A parameter Crashes sets an upper limit on the number of node crashes LDFI will consider.

A failure specification is a three-tuple (EOT, EFF, Crashes). Molly will automatically find a good failure specification by repeatedly increasing EOT until programs can create meaningful results and increasing EFF until faults occur.

We assume programs are written in Dedalus and that pre- and postconditions are expressed as special relations pre and post in the program.

LDFI

Consider an interaction between Molly and a user trying to implement a fault-tolerant broadcast protocol between three nodes A, B, and C where A begins with a message to broadcast. Our correctness condition asserts that if a message is delivered to any non-failed node, it is delivered to all of them.

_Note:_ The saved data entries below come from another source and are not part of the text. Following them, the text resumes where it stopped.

-- ==== Sys2Proof/Syntax.lean ====
section
/-! DEFINITION. The commands and events of the block: the one inductive Instr, one constructor per row of the
opcode table, and the types of their operands.  A constructor of a mailbox command takes the command's header
(the port it was taken from and its TAG) and then its arguments in the order of the owning chapter's command table;
a constructor of an event takes what its cause outside the block supplies. -/

namespace Sys2Proof

/-- The six mailbox ports of R558, in the order of their numbers p. -/
inductive Port where
  | h0 | p1 | p2 | svc | jtag | fab
deriving DecidableEq, Repr

/-- The header of a mailbox command: the port whose ring it was taken from and its TAG (R563). -/
structure Hdr where
  port : Port
  tag  : BitVec 16
deriving DecidableEq, Repr

/-- One Seam wire that fails its deskew (R125): edge 0 FD0-FD1, 1 FD2-FD3, 2 FD0-FD2, 3 FD1-FD3; a group of the
edge; a wire of the group, 0 to 31, or a spare, 32 and 33. -/
structure SeamFault where
  edge  : Fin 4
  group : Fin 768
  wire  : Fin 34
deriving DecidableEq, Repr

/-- The settings of one fabric PLL in an FPLL section (R81, R85, R197). -/
structure FpllSet where
  pll     : Fin 16
  region  : BitVec 8
  d       : Nat
  m       : Nat
  o       : List Nat
  phase   : List Nat
  freeRun : Bool
deriving DecidableEq, Repr

/-- What the sector's logic has at a pin (R265, R267, R269): serialiser and deserialiser ratio, the clock of the sector, 0 to 15, that both
run on, and whether the plate enables TERM_EN, and DLY_CE with DLY_INC. -/
structure PinIo where
  ser    : Nat
  des    : Nat
  clk    : Fin 16
  termEn : Bool
  dlyEn  : Bool
deriving DecidableEq, Repr

/-- One pin of an IO section (R193, R197): its number 48b + k on the die, and its settings. -/
structure PinSet where
  pin      : Fin 384
  tpp      : Bool
  region   : BitVec 8
  standard : BitVec 4
  drive    : BitVec 3
  term     : BitVec 3
  idelay   : BitVec 8
  odelay   : BitVec 8
  safe     : BitVec 3
  io       : PinIo
deriving DecidableEq, Repr

/-- One used access point of a NOC section (R197): its owning region and its advertised burst, 2^burst flits. -/
structure ApSet where
  ap     : Fin 96
  region : BitVec 8
  burst  : BitVec 3
deriving DecidableEq, Repr

/-- One hop of a link's route (R219): the device sector and the line of a transit line (direction, row or column, launch slot, transit
index as SEND_LINE packs them), the exit tap 1 to 4, the register mask, and the Seam group crossed at the exit, 0xFFFF for none. -/
structure Hop where
  sector : Nat
  line   : Nat
  exit   : Nat
  mask   : Nat
  group  : Nat
deriving DecidableEq, Repr

/-- The route that the loader has found for a link (R221). -/
structure LinkRoute where
  link : Nat
  hops : List Hop
deriving DecidableEq, Repr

Implementation 1. Assume a user writes an incredibly naive broadcast protocol in which A sends a copy of the message to B and C once. Molly drops the message from A to B inducing a bug.
Implementation 2. The author user then amends the program so that A continually sends the message to B and C. Molly drops the message from A to B and then crashes A. C has the message but B doesn't: a bug.
Implementation 3. The author then amends the program so that all three nodes continuously broadcast the message. Now, Molly cannot find a set of dropped messages or node crashes to prevent all three nodes from obtaining the message.
Implementation 4. While implementation 3 is fault-tolerant it is also inefficient. The user amends the protocol so that nodes broadcast messages until they receive an ack from the other nodes. Molly can devise a sequence of message drops and node crashes to prevent the message from being delivered to all three nodes, but when it runs the system again with the same faults, the messages still appear.
Implementation 5. A "classic" implementation of broadcast in which a node broadcasts any message it receives once is found to be buggy by Molly.

Molly

Molly begins by rewriting a Dedalus program into a Datalog program.

Each relation is augmented with a time column.

foo(A,B) ==> foo(A,B,T)
foo(B,C) ==> bar(B,C,T)
baz(A,C) ==> baz(A,C,T)

The time column of every predicate in the body of a rule is bound to the same variable T.
```
_ :- foo(A,B),   bar(B,C) ==>
_ :- foo(A,B,T), bar(B,C,T)
```

The head of every deductive rule is bound to T.

baz(A,C)   :- foo(A,B),   bar(B,C) ==>
baz(A,C,T) :- foo(A,B,T), bar(B,C,T)

The head of every inductive rule is bound to T + 1.

baz(A,C)     :- foo(A,B),   bar(B,C) ==>
baz(A,C,T+1) :- foo(A,B,T), bar(B,C,T)

For asynchronous rules, we introduce a Clock(From, To, T) relation which contains an entry (n, m, T) if node n sent a message to m at time T. Then, the body of asynchronous rules at node n whose heads are destined for node n are augmented with a Clock(n, m, t) predicate while the head is augmented with T + 1. Molly can add and remove entries from Clock to simulate faults.
```
foo(A,B)     :- foo(B,A) ==>
foo(A,B,T+1) :- foo(B,A,T), Clock(B,A,T)
```

It then rewrites the Datalog program to maintain its own provenance graph, and extracts lineage from the graph via recursive queries that walk the graph.

Given an execution of the Datalog program, Molly generates a CNF formula where the disjuncts inside each conjunct x1 or .. or xn represent a message drop or node failure that would invalidate a particular derivation. If all derivations can be invalidated, then the formula is unsatisfiable and the program is fault-tolerant. If the formula is satisfiable, then each satisfied conjunct represents a counterexample of the derivation. Molly uses a SMT solver to solve these formulas.